When subsurface "anomalies" are found, probing and/or excavation is usually required to confirm the identity of the detected feature.
The cost to conduct a geophysical survey depends upon the size of the area to be surveyed, and varies widely by geographical location. In western Oregon, geophysical surveys to locate underground tanks typically cost in the $ 1,500 (small commercial site) to $ 7,000 (mid-sized industrial site) range.
How do I know if the waste materials I generate are hazardous wastes?
You need to conduct a wastestream evaluation, and possibly also a waste characterization.
The first step is to determine what regulated waste materials (as opposed to by-products that can be recycled or beneficially reused) that you are actually generating.
Once you know what you are generating, you can then use chemical and/or process information, field testing (categorization), and/or laboratory analysis to determine if individual waste materials meet the definition of a hazardous waste.
Hazardous waste definitions are very specific, sometimes complex, and often subtle. The difference between an "and" and an "or" in a definition can be the the deciding factor as to whether your waste is a hazardous waste or not. Many hazardous wastes are process specific, and many of the hazardous waste definitions contain one or more exceptions. When trying to determine if you are a hazardous waste generator, you should always obtain the assistance of someone who fully understands the intricacies of hazardous waste definitions and regulations.
How do I dispose of the hazardous wastes I generate?
Hazardous waste regulations are complex, you retain strict and long-term liability for the wastes you generate, and there can be substantial penalties if you do it wrong.
There are three (3) levels of hazardous waste generators, determined by the quantity of hazardous wastes that are generated in a month: Conditionally-Exempt Small Quantity Generator (CESQG), Small Quantity Generator (SQG), and Large Quantity Generator (LQG).
Conditionally-Exempt Small Quantity generators are exempt from a lot of the administrative, record keeping, and storage limitation provisions of the hazardous waste rules. In many areas of the country, local or state agencies offer simple, relatively inexpensive waste collection and disposal services for CESQGs. Where available, this is often the most cost-effective method for disposing of small quantities of hazardous wastes. If not available, you will probably have to follow the same process as small and large quantity generators.
Small and large quantity generators need to obtain a "RCRA Site Information Number" (aka Hazardous Waste Generator ID Number; EPA ID Number) from either a state environmental agency or the U.S. Environmental Protection Agency. Once you have the ID number, you can hire a waste management company to collect, transport, and dispose of your hazardous wastes.

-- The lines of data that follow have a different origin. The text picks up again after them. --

/-- Settles O54: the second drawing covers the same pixels, so it flips each of them back, and it collides where the
first one set a pixel. -/
theorem drawingTwiceRestoresDisplay : Obligations.DrawingTwiceRestoresDisplay := by
  intro x y n s hx hy hr
  refine ⟨_, _, exec_of_execHaltCause_none (execHaltCause_drw hr),
    exec_of_execHaltCause_none (execHaltCause_drw hr), ?_⟩
  generalize ht : completed (.drw x y n) s = t
  have hcov : SpriteCovers t x y n = SpriteCovers s x y n := by
    subst ht
    funext px py
    simp only [SpriteCovers, completed_drw_getV hx, completed_drw_getV hy]
    rfl
  have hfb : t.fb = (drawn x y n s).1 := ht ▸ rfl
  obtain ⟨hflip₁, hkeep₁, -⟩ := flips_drawn (s := s) (x := x) (y := y) (n := n)
  obtain ⟨hflip₂, hkeep₂, -⟩ := flips_drawn (s := t) (x := x) (y := y) (n := n)
  rw [hcov, hfb] at hflip₂ hkeep₂
  refine ⟨Framebuffer.pixel_ext fun px py => ?_, ?_⟩
  · change (drawn x y n t).1.pixel px py = s.fb.pixel px py
    by_cases h : SpriteCovers s x y n px py
    · rw [hflip₂ px py h, hflip₁ px py h, Bool.not_not]
    · rw [hkeep₂ px py h, hkeep₁ px py h]
  · rw [completed_drw_getV_vf, flagByte_eq_one, drawn_collides_iff, hcov, hfb]
    refine exists_congr fun px => exists_congr fun py => and_congr_right fun h => ?_
    rw [hflip₁ px py h, Bool.not_eq_true']

end Sys2Proof.Proofs

/-!
PROOF. Construction and the host (R34, R40, R51, R251, R255 to R261, R270 to R273): what construction leaves, what the
host's operations write, and the first step after a load.
-/
namespace Sys2Proof.Machine

variable {s t : State}

/-! Construction. -/

theorem getV_construct (c : Config) (j : Index) : (construct c).getV j = 0x00 := by
  simp [construct, State.getV]

theorem stack_construct (c : Config) (j : Index) : (construct c).stack[j] = 0x0000 := by
  simp [construct]

theorem keys_construct (c : Config) (j : Index) : (construct c).keys[j] = false := by
  simp [construct]

/-! The timers and the keys. -/

theorem countDown_toNat (b : Byte) : (countDown b).toNat = b.toNat - 1 := by
  rw [countDown, trunc8, BitVec.toNat_ofNat]
  omega

/-- The state after n ticks (R251). -/
theorem tick_iterate (n : Nat) (s : State) :
    (tick^[n] s).dt.toNat = s.dt.toNat - n ∧ (tick^[n] s).st.toNat = s.st.toNat - n ∧
      tick^[n] s = { s with dt := (tick^[n] s).dt, st := (tick^[n] s).st } := by
  induction n with
  | zero => exact ⟨rfl, rfl, rfl⟩
  | succ n ih =>
    obtain ⟨hdt, hst, hframe⟩ := ih
    rw [Function.iterate_succ_apply']
    refine ⟨?_, ?_, ?_⟩
    · change (countDown (tick^[n] s).dt).toNat = _
      rw [countDown_toNat, hdt, Nat.sub_sub]
    · change (countDown (tick^[n] s).st).toNat = _
      rw [countDown_toNat, hst, Nat.sub_sub]
    · rw [hframe]
      rfl

theorem keys_setKey (k j : Index) (b : Bool) : (setKey k b s).keys[j] = if j = k then b else s.keys[j] := by
  simp [setKey, Vector.getElem_set, Fin.ext_iff, eq_comm (a := k.val)]

/-- A signal in range presses the key it names, if it names one (R34). -/
theorem setPressedKeySignal_of_ok {v : Byte} (hv : v.toNat ≤ 0xF) :
    ∃ t, setPressedKeySignal v s = .ok t ∧
      (∀ k : Index, t.keys[k] = (v.toNat != 0 && k.val == v.toNat)) ∧ t = { s with keys := t.keys } := by
  refine ⟨_, if_pos (decide_eq_true hv), fun k => ?_, rfl⟩
  simp

/-! The load. -/

theorem loadRom_of_fits {bytes : List Byte} (h : bytes.length ≤ 0xE00) :
    loadRom bytes s = .ok (s.setMem (Memory.writeAll s.config 0x200 bytes s.mem)) :=
  loadRom_eq_ok.2 ⟨h, rfl⟩

theorem loadRom_of_too_long {bytes : List Byte} (h : 0xE00 < bytes.length) : loadRom bytes s = .error .romTooLong :=
  if_neg fun hfits => absurd (of_decide_eq_true hfits : bytes.length ≤ 0xE00) (by omega)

Choose you hazardous waste management contractor carefully. You will be responsible (liable) for the wastes that you generate forever, so you want to be sure that you select a contractor who will dispose of the your wastes in accordance with all applicable regulations, provides you with a certificate of destruction / disposal, has sufficient insurance to cover any accidents that might occur during transport, storage, or handling, and has sufficient assets to cover the costs of any regulatory actions or required site cleanups.

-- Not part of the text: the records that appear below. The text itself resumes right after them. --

-- ==== Sys2Proof/Syntax.lean ====
section
/-! DEFINITION. The commands of the block: one constructor of `Instr` per row of the opcode table,
with the operands the spec gives that row. Field names and widths are those of the spec's field
tables, so no operand can leave its field. -/

namespace Sys2Proof

/-! ### Places (R4) -/

/-- A logical engine: plate (E = 0, W = 1), cluster 0–35, logical engine L0–L7 (R4, R18). -/
structure EngineLoc where
  plate : Fin 2
  cluster : Fin 36
  lengine : Fin 8
  deriving DecidableEq, Repr

/-- A cluster of a plate (R4). -/
structure ClusterLoc where
  plate : Fin 2
  cluster : Fin 36
  deriving DecidableEq, Repr

/-- A Selector, E.S0 to W.S1 (R4). -/
structure SelectorLoc where
  plate : Fin 2
  index : Fin 2
  deriving DecidableEq, Repr

/-- An update unit, by plate and number within the plate (R4, R48). -/
structure UnitLoc where
  plate : Fin 2
  index : Fin 5
  deriving DecidableEq, Repr

/-- A relay: the Seam relay of a plate or the Kazin relay of a port K0–K15 (R17, R267). -/
inductive RelayLoc where
  | seam (plate : Fin 2)
  | kazin (port : Fin 16)
  deriving DecidableEq, Repr

/-- The station that carries a mark command (R72: any station's stream can). -/
inductive StationRef where
  | fetch (e : EngineLoc)
  | etch (e : EngineLoc)
  | finish (e : EngineLoc)
  | store (e : EngineLoc)
  | counterproof (c : ClusterLoc)
  | burnisher (c : ClusterLoc)
  | stipple (c : ClusterLoc)
  | selector (x : SelectorLoc)
  | updateUnit (u : UnitLoc)
  | relay (r : RelayLoc)
  deriving DecidableEq, Repr

/-- One receiving end of a link: a Kazin port, or a Seam channel as received by a plate (R251, R277). -/
inductive LinkRef where
  | kazin (port : Fin 16)
  | seam (plate : Fin 2) (channel : Fin 48)
  deriving DecidableEq, Repr

/-- The frame part of a station command word: ISSUE_CYCLE and STROKE (R49). -/
structure Issue where
  cycle : BitVec 22
  stroke : BitVec 10
  deriving DecidableEq, Repr

/-! ### Fields of the station commands -/

/-- LOAD_A, LOAD_S and LOAD_DIAG (R73, R75). -/
structure LoadArgs where
  space : BitVec 2
  addr : BitVec 36
  qsel : BitVec 1
  rowsM1 : BitVec 9
  fmt : BitVec 2
  rowLen : BitVec 3
  runM1 : BitVec 6
  runStride : BitVec 24
  deriving DecidableEq, Repr

/-- LOAD_META (R76). -/
structure LoadMetaArgs where
  space : BitVec 2
  metaAddr : BitVec 36
  cls : BitVec 1
  trans : BitVec 1
  slot : BitVec 4
  metaStride : BitVec 24
  deriving DecidableEq, Repr

/-- LOAD_W (R77). -/
structure LoadWArgs where
  space : BitVec 2
  addr : BitVec 36
  srcFmt : BitVec 2
  dstFmt : BitVec 2
  mode : BitVec 3
  trans : BitVec 1
  rowStride : BitVec 24
  deriving DecidableEq, Repr

/-- PASS (R81). -/
structure PassArgs where
  form : BitVec 3
  osp : BitVec 1
  start : BitVec 2
  fmt : BitVec 2
  qsel : BitVec 1
  rowsM1 : BitVec 9
  accBase : BitVec 9
  deriving DecidableEq, Repr

/-- DRAIN (R84). -/
structure DrainArgs where
  accBase : BitVec 9
  rowsM1 : BitVec 9
  func : BitVec 6
  outFmt : BitVec 2
  sr : BitVec 1
  gauge : BitVec 1
  gaugeId : BitVec 8
  digest : BitVec 1
  digestSlot : BitVec 12
  tileIndex : BitVec 24
  psel : BitVec 2
  protate : BitVec 1
  src : BitVec 1
  srcAddr : BitVec 12
  deriving DecidableEq, Repr

/-- PARAM (R88). -/
structure ParamArgs where
  space : BitVec 2
  addr : BitVec 36
  deriving DecidableEq, Repr

/-- WRITE (R89). -/
structure WriteArgs where
  space : BitVec 2
  addr : BitVec 36
  rowsM1 : BitVec 9
  runM1 : BitVec 6
  runStride : BitVec 24
  sumsq : BitVec 1
  deriving DecidableEq, Repr

/-- MARK_WAIT (R91). -/
structure MarkWaitArgs where
  mark : BitVec 12
  cmp : BitVec 2
  value : DWord
  deriving DecidableEq, Repr

/-- MARK_SIGNAL (R92). -/
structure MarkSignalArgs where
  mark : BitVec 12
  op : BitVec 1
  value : DWord
  deriving DecidableEq, Repr

/-- MARK_REMOTE (R93). -/
structure MarkRemoteArgs where
  mark : BitVec 12
  role : BitVec 3
  port : BitVec 3
  value : DWord
  deriving DecidableEq, Repr

/-- BURNISH (R144). -/
structure BurnishArgs where
  space : BitVec 2
  descAddr : BitVec 36
  firstBrow : BitVec 20
  browsM1 : BitVec 16
  pace : BitVec 4
  deriving DecidableEq, Repr

/-- TOPB (R164). -/
structure TopbArgs where
  descAddr : BitVec 36
  firstGroup : BitVec 13
  ngM1 : BitVec 13
  deriving DecidableEq, Repr

/-- SETWIN (R166). -/
structure SetwinArgs where
  win : BitVec 4
  arm : BitVec 1
  descAddr : BitVec 36
  deriving DecidableEq, Repr

/-- SAMPLE, in MODE 0 and in MODE 1 (R168). -/
structure SampleArgs where
  descAddr : BitVec 36
  firstRow : BitVec 20
  rowsM1 : BitVec 12
  deriving DecidableEq, Repr

/-- CLEAR (R174). -/
structure ClearArgs where
  space : BitVec 2
  descAddr : BitVec 36
  deriving DecidableEq, Repr

/-- ACCUM (R175). -/
structure AccumArgs where
  space : BitVec 2
  keyAddr : BitVec 36
  vecAddr : BitVec 36
  neM1 : BitVec 13
  record : BitVec 1
  deriving DecidableEq, Repr

/-- GATHER (R177). -/
structure GatherArgs where
  listAddr : BitVec 36
  sliceMaxM1 : BitVec 16
  reserve : BitVec 22
  deriving DecidableEq, Repr

/-- FOLD (R179). -/
structure FoldArgs where
  reserve : BitVec 22
  deriving DecidableEq, Repr

/-- COPY (R207). -/
structure CopyArgs where
  space : BitVec 2
  descAddr : BitVec 36
  firstTile : BitVec 20
  tilesM1 : BitVec 20
  deriving DecidableEq, Repr

/-- UPDATE (R221). -/
structure UpdateArgs where
  descAddr : BitVec 36
  first : BitVec 32
  chunksM1 : BitVec 16
  pace : BitVec 4
  deriving DecidableEq, Repr

/-- NORM (R228). -/
structure NormArgs where
  mode : BitVec 1
  scope : BitVec 1
  deriving DecidableEq, Repr

/-- SEND (R268). -/
structure SendArgs where
  srcAddr : BitVec 36
  wordsM1 : BitVec 24
  destRole : BitVec 3
  conv : BitVec 1
  seg : BitVec 6
  firstCh : BitVec 6
  widthM1 : BitVec 6
  deriving DecidableEq, Repr

/-- RECV (R270). -/
structure RecvArgs where
  dstAddr : BitVec 36
  wordsM1 : BitVec 24
  op : BitVec 1
  firstCh : BitVec 6
  widthM1 : BitVec 6
  reserve : BitVec 17
  deriving DecidableEq, Repr

/-- FXEXP (R272): bits [82:74] hold CONTRIB_M1 in place of DST_ADDR. -/
structure FxexpArgs where
  srcAddr : BitVec 36
  contribM1 : BitVec 9
  seg : BitVec 6
  lenM1 : BitVec 12
  deriving DecidableEq, Repr

/-- FXSET, FXADD and FXOUT (R272). -/
structure FxArgs where
  srcAddr : BitVec 36
  dstAddr : BitVec 36
  seg : BitVec 6
  lenM1 : BitVec 12
  deriving DecidableEq, Repr

/-! ### What lands on a link -/

/-- The header of a flit (R257). -/
structure FlitHeader where
  destRole : BitVec 3
  epoch : BitVec 16
  kind : BitVec 2
  seq : BitVec 12
  srcRole : BitVec 3
  ctype : BitVec 8
  poison : BitVec 1
  deriving DecidableEq, Repr

/-- A stroke-close message (R266, type 1). -/
structure CloseMsg where
  dataFlits : BitVec 32
  ctrlFlits : BitVec 32
  stroke : DWord
  deriving DecidableEq, Repr

/-- A stop notice (R266, type 4). -/
structure StopMsg where
  code : BitVec 16
  role : BitVec 8
  step : DWord
  stroke : DWord
  deriving DecidableEq, Repr

/-- A norm-total message (R266, type 5): `mode` and `aligned` are bits 0 and 1 of byte 249; `total`
is bytes 0–3 in MODE 0; `expMax` bytes 0–1 in MODE 1; `slots` the ten aligned partials, each a
16-byte slot of R271 read as a 128-bit number. -/
structure NormMsg where
  mode : BitVec 1
  aligned : BitVec 1
  total : Word
  expMax : BitVec 16
  slots : List QWord
  deriving DecidableEq, Repr

/-- A board-time check (R286, type 7). -/
structure CheckMsg where
  txTime : DWord
  echoTx : DWord
  echoRx : DWord
  launchAt : DWord
  baseStep : DWord
  edition : BitVec 32
  roleEpoch : BitVec 16
  slot : BitVec 3
  hasRole : BitVec 1
  role : BitVec 3
  groupSize : BitVec 4
  gearReq : BitVec 2
  gearNow : BitVec 2
  runState : BitVec 3
  strokeQuanta : BitVec 10
  deriving DecidableEq, Repr

/-- A role-stale report (R293, type 8). -/
structure StaleMsg where
  staleDestRole : BitVec 3
  staleEpoch : BitVec 16
  staleSrcRole : BitVec 3
  staleKind : BitVec 2
  staleSeq : BitVec 40
  rxSlot : BitVec 3
  rxHasRole : BitVec 1
  rxRole : BitVec 3
  rxEpoch : BitVec 16
  staleCount : BitVec 32
  stroke : DWord
  deriving DecidableEq, Repr

/-- What a peer names of itself at the end of training (R252, R282): its board slot, the role it
holds, if any, and its port. -/
structure PeerId where
  slot : BitVec 3
  role : Option (BitVec 3)
  port : BitVec 4
  deriving DecidableEq, Repr

/-! ### What the sensors and the boot find -/

/-- The kinds of sensors (R407). Junction sensor n of plate p, HBM stack, bed-die sensor, rail. -/
inductive SensorId where
  | junction (plate : Fin 2) (n : Fin 26)
  | stack (n : Fin 10)
  | bed (n : Fin 2)
  | rail (n : Fin 9)
  | droop (n : Fin 64)
  deriving DecidableEq, Repr

/-- What one sample of a sensor reads. Temperatures are in units of 0.25 °C (R411), rail voltages
in mV and currents in mA, droop in events since the last sample. -/
structure SensorReading where
  value : Int
  current : Nat
  selfTestOk : Bool
  deriving DecidableEq, Repr

/-- What the boot finds in the physical device (R459, R414, R484, R498): the strap of BOARD_SLOT,
per plate whether its PLL locks, its self-test passes and its five stacks train, whether the Seam
trains, and the 1 ms average of each core rail in mV (R484). -/
structure BootFacts where
  boardSlot : BitVec 3
  plateEOk : Bool
  plateWOk : Bool
  seamOk : Bool
  vSetE : Nat
  vSetW : Nat
  deriving DecidableEq, Repr

/-- A hardware trip sensor: one of 16, or a stack's report (R501). -/
inductive TripSensor where
  | trip (n : Fin 16)
  | stack (n : Fin 10)
  deriving DecidableEq, Repr

/-- The value that one physical engine (0–8) reduces its random-operand test to (R443). -/
structure EngineResult where
  cluster : ClusterLoc
  phys : Fin 9
  value : QWord
  deriving DecidableEq, Repr

/-- What a flash write of the log mirror meets (R423, R425, R426): the SRAM entries, by LOG_SEQ,
that read with an uncorrectable error; whether the backup log reads so; whether the flash program
succeeds. -/
structure MirrorFacts where
  sramBad : List Nat
  backupBad : Bool
  programOk : Bool
  deriving DecidableEq, Repr

/-- How a key-store update ends (R390, R392): completed; read-back mismatch in step 3; or power
failing in a step, with what became of a program of step 5. -/
inductive CommitOutcome where
  | done
  | readBackMismatch
  | powerFail (step : Fin 7) (programEnded : Bool)
  deriving DecidableEq, Repr

/-! ### Requests of the host, the tenant and the management network -/

/-- The two channels on which the device answers SPDM: the DOE mailbox (R375) and MCTP (R416). -/
inductive Chan where
  | doe
  | mctp
  deriving DecidableEq, Repr

/-- What a NEGOTIATE_ALGORITHMS offers, one flag per selection of R376. -/
structure AlgOffer where
  ecdsaP384 : Bool
  baseSha384 : Bool
  measSha384 : Bool
  secp384r1 : Bool
  aes256gcm : Bool
  spdmSchedule : Bool
  dmtf : Bool
  deriving DecidableEq, Repr

/-- A selective IDE stream as its registers are set when it goes over to a key set: the BARs that its address-association
block covers, and whether PCRC and the TEE-limited option are on (R379). -/
structure IdeStream where
  bar0 : Bool
  bar2 : Bool
  pcrc : Bool
  teeLimited : Bool
  deriving DecidableEq, Repr

/-- A VENDOR_DEFINED_REQUEST of a tenant command: the session that carries it, its vendor ID, the OPCODE, the reserved
bits, PAYLOAD_LEN and the TAG of its header, and the bytes that follow (R382). The OPCODE is that of the command, or one
that R383 does not list. -/
structure TenantReq where
  session : BitVec 32
  vendor : BitVec 16
  opcode : BitVec 8
  rsvd : BitVec 8
  payloadLen : BitVec 16
  tag : BitVec 32
  payload : List Byte
  deriving DecidableEq, Repr

/-- A management request: its path and the session it comes in, if any (R417, R420). -/
structure MgmtReq where
  pcie : Bool
  session : Option (BitVec 32)
  deriving DecidableEq, Repr

/-- A telemetry request: its path, its requester's outstanding requests before it (R419, R420). -/
structure TelemetryReq where
  pcie : Bool
  outstanding : BitVec 8
  deriving DecidableEq, Repr

/-- One IDE key place: stream 0–1, key set K0 or K1, receive or transmit, sub-stream (R379). -/
structure IdeKeyLoc where
  stream : BitVec 8
  keySet : BitVec 1
  rxTx : BitVec 1
  subStream : BitVec 4
  deriving DecidableEq, Repr

/-- One access of the host through BAR2 or a window: a read of `len` bytes, or a write. -/
inductive HostAccess where
  | read (len : Nat)
  | write (data : List Byte)
  deriving DecidableEq, Repr

/-- How a ring copy ends: all of its data is served, or an access made for it ends in a PCIe error at a bus address
when that many 64-byte words have been moved (R327). -/
inductive CopyEnd where
  | served
  | busError (addr : DWord) (moved : BitVec 26)
  deriving DecidableEq, Repr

What is process wastewater, and how do I dispose of it?
Quite simply, process wastewater is any water-based by-product that is generated by or released from an industrial or commercial process or activity. Process wastewater includes things such as:
water used in or generated by any type of manufacturing, drying, packaging, or storage process
wash waters (e.g., runoff from washing of vehicles, equipment, buildings, or surfaces)
cooling water and boiler blowdown that contains any type of potential pollutant
water used to keep raw materials or finished products wet
water used as a storage medium (e.g., log storage ponds)
Process wastewater that is discharged to a waterway requires (depending upon the source and nature of the water) either a federal NPDES permit or a state-issued permit (e.g., a water pollution control facility (WPCF) permit). There are pollutant limitations, and monitoring requirements, associated with both permits. Discharge of process wastewater to publicly-owned stormwater drainage systems is generally not allowed.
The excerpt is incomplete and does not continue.